For this year’s 70th Ojai Music Festival, music director Peter Sellars isn’t going easy on audiences. The festival, which runs June 9-12, will kick off with the United States premiere of the chamber version of Finnish composer Kaija Saariaho’s sober, spare meditation on the life and writings of Simone Weil in “La Passion de Simone.”

Saariaho’s “Passion,” described as “a musical journey in 15 stations,” compares the French philosopher, mystic and activist’s sufferings with those of Christ. Staged by Sellars and conducted by Joana Carneiro, the “Passion” features soprano Julia Bullock singing Lebanese-born writer Amin Maalouf’s libretto, and speaking quotations from Weil’s own work.

Music director Peter Sellars

Weil (pronounced vay) was born in 1909 to Alsatian Jews, who had moved to Paris after the Germans annexed Alsace-Lorraine in the late 19th century. Raised in a secular household, she was reportedly socially awkward and never easy to like.
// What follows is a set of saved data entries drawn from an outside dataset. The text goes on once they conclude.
/-- After the `T.init()` of a CREATE in Uninitialized, whatever its answer (R211); `t` is the state after the request. -/
theorem transportInv_afterInit (n : Index) {a : InitAnswer} (hw : t.waiting = false) (hl : t.life = .uninitialized)
    (hb : RolledBack before) (hr : t.requests = before ++ [.init a]) : (afterInit n a t).TransportInv := by
  cases a with
  | initOk => exact transportInv_buildStrip n hw hl hb hr
  | initError e => exact transportInv_of_fitsLife hw hl (hr ▸ hb.append (.failed e [] .none))
  | silent => exact transportInv_hang (.inl hb) rfl hr

theorem Effect.keeps_transportInv (h : Effect s i t) (hw : s.waiting = false) (hs : s.TransportInv) : t.TransportInv := by
  cases h with
  | refused _ _ => exact transportInv_of_fitsLife hw rfl (hs.fitsLife hw)
  | pixels _ _ _ he =>
    obtain ⟨-, records, data, rfl, -⟩ := he
    exact transportInv_of_fitsLife hw rfl (hs.fitsLife hw)
  | shown hl => exact transportInv_afterWrite hw hl (hs.ready hw hl) rfl
  | destroyed hl => exact transportInv_of_fitsLife hw rfl ⟨s.requests, hs.ready hw hl, rfl⟩
  | created n hl => exact transportInv_afterInit n hw hl (hs.uninitialized hw hl) rfl

theorem step_keeps_transportInv (hs : s.TransportInv) (h : step s = .next t) : t.TransportInv := by
  rcases step_next h with ⟨rfl, -⟩ | ⟨w, rest, hw, -, ⟨why, -, rfl⟩ | ⟨i, -, hi⟩⟩
  · exact hs
  · exact transportInv_of_fitsLife hw rfl (hs.fitsLife hw)
  · have htake : s.takeCommand.TransportInv := transportInv_of_fitsLife hw rfl (hs.fitsLife hw)
    exact (exec_effect hi).keeps_transportInv hw htake

theorem reach_keeps_transportInv (hs : s.TransportInv) (h : Reach s t) : t.TransportInv := by
  induction h with
  | refl => exact hs
  | tail t u _ hstep ih => exact step_keeps_transportInv ih hstep

end Transport

section Instances
variable {sys sys' a b : System} {i j : Nat}

/-! ## Several instances (R268) -/

theorem stepAt_of_none (hi : sys[i]? = none) : System.stepAt sys i = .next sys := by
  simp [System.stepAt, hi]

/-- A system step, inverted: no state stands at the place, or the one there takes a step of its own. -/
theorem stepAt_cases (h : System.stepAt sys i = .next sys') :
    (sys[i]? = none ∧ sys' = sys) ∨ ∃ s t, sys[i]? = some s ∧ step s = .next t ∧ sys' = sys.set i t := by
  unfold System.stepAt at h
  cases hi : sys[i]? with
  | none => exact .inl ⟨rfl, by simpa [hi, eq_comm] using h⟩
  | some s =>
    cases hs : step s with
    | next t => exact .inr ⟨s, t, rfl, hs, by simpa [hi, hs, eq_comm] using h⟩
    | fault f => simp [hi, hs] at h
    | refused r => simp [hi, hs] at h

theorem stepAt_getElem?_ne (h : System.stepAt sys i = .next sys') (hj : j ≠ i) : sys'[j]? = sys[j]? := by
  rcases stepAt_cases h with ⟨-, rfl⟩ | ⟨s, t, -, -, rfl⟩
  · rfl
  · exact List.getElem?_set_ne hj.symm

theorem stepAt_getElem?_self {s : State} (h : System.stepAt sys i = .next sys') (hi : sys[i]? = some s) :
    ∃ t, step s = .next t ∧ sys'[i]? = some t := by
  rcases stepAt_cases h with ⟨hn, -⟩ | ⟨s', t, hs, hst, rfl⟩
  · simp [hi] at hn
  · obtain rfl : s = s' := by simpa [hi] using hs
    exact ⟨t, hst, List.getElem?_set_self (List.getElem?_eq_some_iff.mp hi).1⟩

/-- Where one of the two instances is not there its step changes nothing; otherwise two places of the list are set in either order. -/
theorem stepAt_comm (hij : i ≠ j) (ha : System.stepAt sys i = .next a) (hb : System.stepAt a j = .next b) :
    ∃ c, System.stepAt sys j = .next c ∧ System.stepAt c i = .next b := by
  have hj : a[j]? = sys[j]? := stepAt_getElem?_ne ha hij.symm
  rcases stepAt_cases ha with ⟨hi, rfl⟩ | ⟨s, t, hi, hst, rfl⟩
  · exact ⟨b, hb, stepAt_of_none ((stepAt_getElem?_ne hb hij).trans hi)⟩
  · rcases stepAt_cases hb with ⟨hn, rfl⟩ | ⟨s', t', hs', hst', rfl⟩
    · exact ⟨sys, stepAt_of_none (hj ▸ hn), ha⟩
    · have hc : System.stepAt sys j = .next (sys.set j t') := stepAt_next (hj ▸ hs') hst'
      refine ⟨_, hc, ?_⟩
      rw [List.set_comm _ _ hij]
      exact stepAt_next ((stepAt_getElem?_ne hc hij).trans hi) hst

end Instances

/-! # The statements of the exceptions' family -/

/-- Settles O46: each command records the requests that its lifecycle state and the one it leaves allow. -/
theorem stepKeepsTheTransportInvariant : Obligations.StepKeepsTheTransportInvariant :=
  fun _ _ => step_keeps_transportInv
Critic Susan Sontag cited Weil’s “fanatical asceticism … her contempt for pleasure and for happiness, her noble and ridiculous political gestures … her tireless courting of affliction.” 

Weil’s work includes the powerful essay “The Iliad, or the Poem of Force,” written in 1940 after the fall of France to the Nazis. Weil influenced as seemingly diverse writers as Albert Camus, Flannery O’Connor and Cornel West, and even Pope Paul VI and filmmaker Jean-Luc Godard. Camus called Weil, who starved herself to death in a London hospital (she was also suffering from tuberculosis) in 1943 at age 34, “the only great spirit of our time.”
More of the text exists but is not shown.